### Data for analysis
/-- Part of the state: the clock, the time bases, 1PPS and the timestamp queues, the rotation (chapter 5). -/
structure TimePart where
  /-- the module's clock and the four time bases -/
  clk : Clock := {}
  /-- transmit timestamp queue of each port (R164) -/
  tsq : AMap (List TsEntry) := []
  /-- base in force at 1PPS_OUT (R168) -/
  ppsTb : Nat := 0
  /-- 1PPS_OUT is high until this instant (R168) -/
  ppsHighUntil : Nat := 0
  /-- tables with an armed pending bank (R173) -/
  rotArmed : BitVec 16 := 0
  /-- tables marked for arming by the field plan (R174) -/
  rotMarked : BitVec 16 := 0
  /-- tables whose operating bank was armed since PD20 last woke (R175) -/
  rotReady : BitVec 16 := 0
  /-- the operating rotation (R169) -/
  rot : Option RotRun := none
  deriving DecidableEq, Repr

/-- Part of the state: loops, traces and engine pairs (chapter 6). -/
structure LoopPart where
  /-- every loop, by w*4096+slot (R193) -/
  loops : AMap LoopX := []
  /-- the trace of each window (R229) -/
  trc : AMap TrcX := []
  /-- the engine pair of each window (R224) -/
  eng : AMap EngX := []
  /-- instant of the last frame boundary (R192) -/
  frameAt : Nat := 0
  /-- dither scaling in force on the normal grid (R373) -/
  dithFrame : Nat := 0
  /-- cells in cold park (R374) -/
  parked : BitVec 1920 := 0
  deriving DecidableEq, Repr

/-- Part of the state: drill channels (chapter 7). -/
structure DrillPart where
  /-- every drill channel, by w*4096+ch (R239) -/
  chans : AMap Chan := []
  /-- channel of a test play in progress, by window (R248) -/
  playing : AMap (Option Nat) := []
  /-- instant the last seed code was taken, by window (R264) -/
  seedLast : AMap (Option Nat) := []
  /-- start of the deglitch hold of a wake, by window (Table 7-8) -/
  dgWake : AMap (Option Nat) := []
  /-- VPK below its power-good level: every Pockels clamp closed (R522) -/
  vpkBad : Bool := false
  /-- feeds below their power-good level; both: every heater switch open (R522) -/
  vhtrBad : BitVec 2 := 0
  deriving DecidableEq, Repr

/-- Part of the state: sensing channels and slices (chapter 8). -/
structure SensePart where
  /-- every sensing channel, by w*4096+channel (R274) -/
  sns : AMap SnsX := []
  /-- the slices of each window (R286) -/
  slcs : AMap SlcX := []
  /-- conversions of slice k of window w, by w*32+k (R276) -/
  convs : AMap ConvQ := []
  /-- channels whose electrode changes at the next integration window, with the instant of the request (R291, R292) -/
  rsvPend : AMap (Option Nat) := []
  /-- electrode points that the pairs loaded, at w*0x20000 + 64*electrode (R302, R306) -/
  elec : List Host.Cell := []
  /-- front-end bias trims that the pairs loaded, at w*2048 + electrode (R302) -/
  bias : List Host.Cell := []
  deriving DecidableEq, Repr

### Exercise
Print the lines of the entries, exactly, from the one containing "rot : Option RotRun := none" down to the final line, and leave out all the others.

### Exercise output
  rot : Option RotRun := none
  deriving DecidableEq, Repr

/-- Part of the state: loops, traces and engine pairs (chapter 6). -/
structure LoopPart where
  /-- every loop, by w*4096+slot (R193) -/
  loops : AMap LoopX := []
  /-- the trace of each window (R229) -/
  trc : AMap TrcX := []
  /-- the engine pair of each window (R224) -/
  eng : AMap EngX := []
  /-- instant of the last frame boundary (R192) -/
  frameAt : Nat := 0
  /-- dither scaling in force on the normal grid (R373) -/
  dithFrame : Nat := 0
  /-- cells in cold park (R374) -/
  parked : BitVec 1920 := 0
  deriving DecidableEq, Repr

/-- Part of the state: drill channels (chapter 7). -/
structure DrillPart where
  /-- every drill channel, by w*4096+ch (R239) -/
  chans : AMap Chan := []
  /-- channel of a test play in progress, by window (R248) -/
  playing : AMap (Option Nat) := []
  /-- instant the last seed code was taken, by window (R264) -/
  seedLast : AMap (Option Nat) := []
  /-- start of the deglitch hold of a wake, by window (Table 7-8) -/
  dgWake : AMap (Option Nat) := []
  /-- VPK below its power-good level: every Pockels clamp closed (R522) -/
  vpkBad : Bool := false
  /-- feeds below their power-good level; both: every heater switch open (R522) -/
  vhtrBad : BitVec 2 := 0
  deriving DecidableEq, Repr

/-- Part of the state: sensing channels and slices (chapter 8). -/
structure SensePart where
  /-- every sensing channel, by w*4096+channel (R274) -/
  sns : AMap SnsX := []
  /-- the slices of each window (R286) -/
  slcs : AMap SlcX := []
  /-- conversions of slice k of window w, by w*32+k (R276) -/
  convs : AMap ConvQ := []
  /-- channels whose electrode changes at the next integration window, with the instant of the request (R291, R292) -/
  rsvPend : AMap (Option Nat) := []
  /-- electrode points that the pairs loaded, at w*0x20000 + 64*electrode (R302, R306) -/
  elec : List Host.Cell := []
  /-- front-end bias trims that the pairs loaded, at w*2048 + electrode (R302) -/
  bias : List Host.Cell := []
  deriving DecidableEq, Repr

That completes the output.